Bulk and Batch imports with Spring Boot and the CrudRepository

27.12.2017

Bulk and Batch imports with Spring Boot and the CrudRepository

This article describes how to handle the ids to allow a bulk or batch inserts by using the Persistable-Interface or your own id-Generator. There are two possibilities to import Entities in a bulk without using the EntityManager directly (as opposed to the article Bulk and Batch imports with Spring Boot using the EntityManager ), but with the CrudRepository. One approach uses the Persistable interface, which is implemented by a Item class. In the second approach a generator is specified in the Item class that creates the ids.

In both approaches the same Repository is used:

package org.hameister.bulk.generator;

import org.springframework.data.repository.CrudRepository;
import org.springframework.stereotype.Repository;

/**
 * Created by hameister on 27.12.17.
 */
@Repository
public interface ItemBulkImporterRepository extends CrudRepository<Item, String> {
}

If you want to do a bulk import, you have to be aware that multiple SQL inserts have to be combined into one SQL statement. For this to be possible, the ids of the Item must have an id where it is clear that it is new. You have to make sure that in the class SimpleJpaRepository a persist and not a merge is called.

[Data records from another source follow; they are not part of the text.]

/-- R309 to R311, R356: outside replica mode RLEAD copies its operand and RSIG gives 0; in it RSIG gives a part of the signature;
RCHK says whether a minority was dropped; a replica that waits takes the registers that the lead forwarded. R354, R357: the
signatures of two replicas must agree; of three, a minority of one is left out. A vote is taken when all have arrived or 2^24
cycles have passed, and waits while a member is stopped; one that passes lets every member go on, and a mismatch kills the
launch. -/
def Obligations.Replicas : Prop :=
  ((∀ (o : FS) (s : State),
     exec (.rlead o) s = slotNext s (fun v => v.result o.d (s.me.sreg o.a)) ∧
     (Alone s → exec (.rsig o) s = slotNext s fun v => v.result o.d 0) ∧
     (¬Alone s → exec (.rsig o) s = slotNext s fun v => v.result o.d (match o.sub.toNat with
       | 0 => v.sig.crc1 | 1 => v.sig.crc2 | 2 => BitVec.ofNat 64 v.sig.seq | 3 => v.sig.sitepc | _ => v.sig.sitedyn.setWidth 64)) ∧
     exec (.rchk o) s = slotNext s fun v => { v.result o.d (if v.minority then 1 else 0) with minority := false }) ∧
   ∀ (k : SlotKey) (s : State) (v : Slot) (f : Forward), Sound s → s.slotAt k = some v → v.st = .parked .forward →
     v.fwd.find? (·.pc == v.pc) = some f → f.trap = none → f.item = none → f.ended = false → f.retired = false →
     ∃ u w, exec (.replicaForwardArrive k) s = .next u ∧ u.slotAt k = some w ∧ w.st = .ready ∧ w.vl = f.vl.getD v.vl ∧ u.mem = s.mem ∧
       w.pc = v.advance.pc ∧ w.s = (f.sregs.foldl (fun v p => v.setS (Fin.ofNat 64 p.1) p.2) v).s ∧
       w.v = f.vregs.foldl (fun v p => v.set (Fin.ofNat 32 p.1) p.2) v.v ∧
       w.m = (f.mregs.foldl (fun v p => v.setM (Fin.ofNat 8 p.1) p.2) v).m ∧
       (f.entries = [] → ∀ q : Fin 4, w.q[q] = (v.q[q]).drop (f.pops.filter (Fin.ofNat 4 · = q)).length)) ∧
  ((∀ (p q r : Nat) (x y z : Word × Word × Nat × Word × BitVec 32),
     voteOf [(p, some x), (q, some y)] = (if x = y then .pass else .mismatch) ∧
     voteOf [(p, some x), (q, none)] = .mismatch ∧
     voteOf [(p, some x), (q, some y), (r, some z)] =
       (if x = y then (if y = z then .pass else .without r) else if x = z then .without q else if y = z then .without p
        else .mismatch)) ∧
   (∀ (lid lcore slot : Nat) (s : State) (g : Group), groupAt s lid lcore slot = some g → g.sigs ≠ [] →
     let vote : Instr := .comparatorVote lid lcore slot
     let timeout : Instr := .signatureTimeout lid lcore slot
     let waited := ((s.coreOf ((memberCore s g g.lead).getD 0)).cyc - g.since).toNat
     (launchOver s lid = true → exec vote s = .next s ∧ exec timeout s = .next s) ∧
     (launchOver s lid = false → memberStopped s g = true →
       (allArrived s g = true → exec vote s = .next (s.push vote)) ∧
       (allArrived s g = false → exec timeout s = .next (s.push timeout))) ∧
     (launchOver s lid = false → memberStopped s g = false →
       (allArrived s g = true → exec vote s = .next (voteGroup vote g s)) ∧
       (allArrived s g = false → exec timeout s = .next (if 2 ^ 24 ≤ waited then voteGroup timeout g s else s.push timeout)))) ∧
   ∀ (e : Instr) (g : Group) (s : State) (cid : Nat) (v : Slot), Quiet s → replicaCid s g.lid g.lead = some cid →
     s.slotAt ⟨cid, g.lcore, g.slot⟩ = some v → v.rpend = none → s.atoms = [] →
     (∀ r c w b x, r ∈ g.members → replicaCid s g.lid r = some c → s.slotAt ⟨c, g.lcore, g.slot⟩ = some w → b ∈ w.rbuf →
       x ∈ b.bytes → lineOwner s x.1 = none) →
     (voteOf (groupSigs s g) = .pass → ∀ r c w, r ∈ g.members → replicaCid s g.lid r = some c →
       s.slotAt ⟨c, g.lcore, g.slot⟩ = some w → ∃ x, (voteGroup e g s).slotAt ⟨c, g.lcore, g.slot⟩ = some x ∧ x.st = .ready ∧
         x.rbuf = [] ∧ x.sig.cnt = 0 ∧ x.sig.crc1 = BitVec.allOnes 64 ∧ x.sig.crc2 = BitVec.allOnes 64) ∧
     (voteOf (groupSigs s g) = .mismatch → Instr.launchKill (s.ctxOf cid).lid ∈ (voteGroup e g s).agenda))
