/-! `State.mapLaunch` changes `launches` alone. -/
@[simp] theorem State.mapLaunch_cur (s : State) (l : Nat) (f : Launch → Launch) : (s.mapLaunch l f).cur = s.cur := rfl
@[simp] theorem State.mapLaunch_core (s : State) (l : Nat) (f : Launch → Launch) : (s.mapLaunch l f).core = s.core := rfl
@[simp] theorem State.mapLaunch_me (s : State) (l : Nat) (f : Launch → Launch) : (s.mapLaunch l f).me = s.me := rfl
@[simp] theorem State.mapLaunch_issue (s : State) (l : Nat) (f : Launch → Launch) : (s.mapLaunch l f).issue = s.issue := rfl
@[simp] theorem State.mapLaunch_agenda (s : State) (l : Nat) (f : Launch → Launch) : (s.mapLaunch l f).agenda = s.agenda := rfl
@[simp] theorem State.mapLaunch_sched (s : State) (l : Nat) (f : Launch → Launch) : (s.mapLaunch l f).sched = s.sched := rfl
@[simp] theorem State.mapLaunch_weak (s : State) (l : Nat) (f : Launch → Launch) : (s.mapLaunch l f).weak = s.weak := rfl
@[simp] theorem State.mapLaunch_late (s : State) (l : Nat) (f : Launch → Launch) : (s.mapLaunch l f).late = s.late := rfl
@[simp] theorem State.mapLaunch_writes (s : State) (l : Nat) (f : Launch → Launch) : (s.mapLaunch l f).writes = s.writes := rfl
@[simp] theorem State.mapLaunch_former (s : State) (l : Nat) (f : Launch → Launch) : (s.mapLaunch l f).former = s.former := rfl
@[simp] theorem State.mapLaunch_turn (s : State) (l : Nat) (f : Launch → Launch) : (s.mapLaunch l f).turn = s.turn := rfl
@[simp] theorem State.mapLaunch_tick (s : State) (l : Nat) (f : Launch → Launch) : (s.mapLaunch l f).tick = s.tick := rfl
@[simp] theorem State.mapLaunch_free (s : State) (l : Nat) (f : Launch → Launch) : (s.mapLaunch l f).free = s.free := rfl
@[simp] theorem State.mapLaunch_slots (s : State) (l : Nat) (f : Launch → Launch) : (s.mapLaunch l f).slots = s.slots := rfl
@[simp] theorem State.mapLaunch_ctxs (s : State) (l : Nat) (f : Launch → Launch) : (s.mapLaunch l f).ctxs = s.ctxs := rfl
@[simp] theorem State.mapLaunch_launches (s : State) (l : Nat) (f : Launch → Launch) : (s.mapLaunch l f).launches = Tab.modify s.launches l f := rfl
@[simp] theorem State.mapLaunch_groups (s : State) (l : Nat) (f : Launch → Launch) : (s.mapLaunch l f).groups = s.groups := rfl
@[simp] theorem State.mapLaunch_cores (s : State) (l : Nat) (f : Launch → Launch) : (s.mapLaunch l f).cores = s.cores := rfl
@[simp] theorem State.mapLaunch_groves (s : State) (l : Nat) (f : Launch → Launch) : (s.mapLaunch l f).groves = s.groves := rfl
@[simp] theorem State.mapLaunch_ras (s : State) (l : Nat) (f : Launch → Launch) : (s.mapLaunch l f).ras = s.ras := rfl
@[simp] theorem State.mapLaunch_mem (s : State) (l : Nat) (f : Launch → Launch) : (s.mapLaunch l f).mem = s.mem := rfl
@[simp] theorem State.mapLaunch_empties (s : State) (l : Nat) (f : Launch → Launch) : (s.mapLaunch l f).empties = s.empties := rfl
@[simp] theorem State.mapLaunch_flips (s : State) (l : Nat) (f : Launch → Launch) : (s.mapLaunch l f).flips = s.flips := rfl
@[simp] theorem State.mapLaunch_poison (s : State) (l : Nat) (f : Launch → Launch) : (s.mapLaunch l f).poison = s.poison := rfl
@[simp] theorem State.mapLaunch_symbols (s : State) (l : Nat) (f : Launch → Launch) : (s.mapLaunch l f).symbols = s.symbols := rfl
@[simp] theorem State.mapLaunch_waits (s : State) (l : Nat) (f : Launch → Launch) : (s.mapLaunch l f).waits = s.waits := rfl
@[simp] theorem State.mapLaunch_overflow (s : State) (l : Nat) (f : Launch → Launch) : (s.mapLaunch l f).overflow = s.overflow := rfl
@[simp] theorem State.mapLaunch_ovfHomes (s : State) (l : Nat) (f : Launch → Launch) : (s.mapLaunch l f).ovfHomes = s.ovfHomes := rfl
@[simp] theorem State.mapLaunch_atoms (s : State) (l : Nat) (f : Launch → Launch) : (s.mapLaunch l f).atoms = s.atoms := rfl
@[simp] theorem State.mapLaunch_atomWait (s : State) (l : Nat) (f : Launch → Launch) : (s.mapLaunch l f).atomWait = s.atomWait := rfl
@[simp] theorem State.mapLaunch_resvs (s : State) (l : Nat) (f : Launch → Launch) : (s.mapLaunch l f).resvs = s.resvs := rfl
@[simp] theorem State.mapLaunch_senders (s : State) (l : Nat) (f : Launch → Launch) : (s.mapLaunch l f).senders = s.senders := rfl
@[simp] theorem State.mapLaunch_dir (s : State) (l : Nat) (f : Launch → Launch) : (s.mapLaunch l f).dir = s.dir := rfl
@[simp] theorem State.mapLaunch_walks (s : State) (l : Nat) (f : Launch → Launch) : (s.mapLaunch l f).walks = s.walks := rfl
@[simp] theorem State.mapLaunch_tlbinvs (s : State) (l : Nat) (f : Launch → Launch) : (s.mapLaunch l f).tlbinvs = s.tlbinvs := rfl
@[simp] theorem State.mapLaunch_cmds (s : State) (l : Nat) (f : Launch → Launch) : (s.mapLaunch l f).cmds = s.cmds := rfl
@[simp] theorem State.mapLaunch_nextCmd (s : State) (l : Nat) (f : Launch → Launch) : (s.mapLaunch l f).nextCmd = s.nextCmd := rfl
@[simp] theorem State.mapLaunch_partials (s : State) (l : Nat) (f : Launch → Launch) : (s.mapLaunch l f).partials = s.partials := rfl
@[simp] theorem State.mapLaunch_spoiled (s : State) (l : Nat) (f : Launch → Launch) : (s.mapLaunch l f).spoiled = s.spoiled := rfl
@[simp] theorem State.mapLaunch_owners (s : State) (l : Nat) (f : Launch → Launch) : (s.mapLaunch l f).owners = s.owners := rfl
@[simp] theorem State.mapLaunch_heldBy (s : State) (l : Nat) (f : Launch → Launch) : (s.mapLaunch l f).heldBy = s.heldBy := rfl
@[simp] theorem State.mapLaunch_memcfg (s : State) (l : Nat) (f : Launch → Launch) : (s.mapLaunch l f).memcfg = s.memcfg := rfl
@[simp] theorem State.mapLaunch_rdymap (s : State) (l : Nat) (f : Launch → Launch) : (s.mapLaunch l f).rdymap = s.rdymap := rfl
@[simp] theorem State.mapLaunch_fenced (s : State) (l : Nat) (f : Launch → Launch) : (s.mapLaunch l f).fenced = s.fenced := rfl
@[simp] theorem State.mapLaunch_fencedLinks (s : State) (l : Nat) (f : Launch → Launch) : (s.mapLaunch l f).fencedLinks = s.fencedLinks := rfl
@[simp] theorem State.mapLaunch_quarantined (s : State) (l : Nat) (f : Launch → Launch) : (s.mapLaunch l f).quarantined = s.quarantined := rfl
@[simp] theorem State.mapLaunch_exports (s : State) (l : Nat) (f : Launch → Launch) : (s.mapLaunch l f).exports = s.exports := rfl
@[simp] theorem State.mapLaunch_filter (s : State) (l : Nat) (f : Launch → Launch) : (s.mapLaunch l f).filter = s.filter := rfl
@[simp] theorem State.mapLaunch_peers (s : State) (l : Nat) (f : Launch → Launch) : (s.mapLaunch l f).peers = s.peers := rfl
@[simp] theorem State.mapLaunch_hostMaps (s : State) (l : Nat) (f : Launch → Launch) : (s.mapLaunch l f).hostMaps = s.hostMaps := rfl
@[simp] theorem State.mapLaunch_hostBad (s : State) (l : Nat) (f : Launch → Launch) : (s.mapLaunch l f).hostBad = s.hostBad := rfl
@[simp] theorem State.mapLaunch_pageIns (s : State) (l : Nat) (f : Launch → Launch) : (s.mapLaunch l f).pageIns = s.pageIns := rfl
@[simp] theorem State.mapLaunch_tenants (s : State) (l : Nat) (f : Launch → Launch) : (s.mapLaunch l f).tenants = s.tenants := rfl
@[simp] theorem State.mapLaunch_queues (s : State) (l : Nat) (f : Launch → Launch) : (s.mapLaunch l f).queues = s.queues := rfl
@[simp] theorem State.mapLaunch_lent (s : State) (l : Nat) (f : Launch → Launch) : (s.mapLaunch l f).lent = s.lent := rfl
@[simp] theorem State.mapLaunch_rrTenant (s : State) (l : Nat) (f : Launch → Launch) : (s.mapLaunch l f).rrTenant = s.rrTenant := rfl
@[simp] theorem State.mapLaunch_periods (s : State) (l : Nat) (f : Launch → Launch) : (s.mapLaunch l f).periods = s.periods := rfl
@[simp] theorem State.mapLaunch_nextId (s : State) (l : Nat) (f : Launch → Launch) : (s.mapLaunch l f).nextId = s.nextId := rfl
@[simp] theorem State.mapLaunch_errata (s : State) (l : Nat) (f : Launch → Launch) : (s.mapLaunch l f).errata = s.errata := rfl
@[simp] theorem State.mapLaunch_profiles (s : State) (l : Nat) (f : Launch → Launch) : (s.mapLaunch l f).profiles = s.profiles := rfl
@[simp] theorem State.mapLaunch_pairs (s : State) (l : Nat) (f : Launch → Launch) : (s.mapLaunch l f).pairs = s.pairs := rfl
@[simp] theorem State.mapLaunch_suspects (s : State) (l : Nat) (f : Launch → Launch) : (s.mapLaunch l f).suspects = s.suspects := rfl
@[simp] theorem State.mapLaunch_outbox (s : State) (l : Nat) (f : Launch → Launch) : (s.mapLaunch l f).outbox = s.outbox := rfl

Code snippet from the SimpleJpaRepository:

	@Transactional
	public <S extends T> S save(S entity) {

		if (entityInformation.isNew(entity)) {
			em.persist(entity);
			return entity;
		} else {
			return em.merge(entity);
		}
	}

If the approach via Persistable is used, the Item class implements this interface:

package org.hameister.bulk.persistable;

import org.springframework.data.domain.Persistable;

import javax.persistence.*;

/**
 * Created by hameister on 27.12.17.
 */
@Entity
@Table(name = "Item")
public class Item implements Persistable<String> {

    @Id
    String id;

    @Column(name = "description")
    private String description;

    @Column(name = "location")
    private String location;

    private @Transient boolean isNew = true;

    public Item() {
    }

    @PostPersist
    @PostLoad
    void markNotNew() {
        this.isNew = false;
    }

    @Override
    public boolean isNew() {
        return isNew;
    }

// Getter,  Setter, equals...

}

It uses a transient variable isNew, which is used by the EntityInformation model to determine if the entity is new. Thank you Oliver Gierke for the tip:

The other approach is to define a generator in the Item class that causes the id to be set:

package org.hameister.bulk.generator;

import org.hibernate.annotations.GenericGenerator;

import javax.persistence.*;

/**
 * Created by hameister on 27.12.17.
 */
@Entity
@Table(name = "Item")
public class Item  {

    @Id
    @GeneratedValue(generator = "uuid2")
    @GenericGenerator(name = "uuid2", strategy = "uuid2")
    String id;

    @Column(name = "description")
    private String description;

    @Column(name = "location")
    private String location;

    public Item() {
    }

// getter, setter, equals

}

Both approaches ensure that a persist() and not a merge() is called and a bulk import is possible. Many thanks to Michael Simons for the valuable hints and the quick help!

The complete source code for both approaches can be found at GitHub under SpringBootBulkImportPersistable and SpringBootBulkImportGenerator.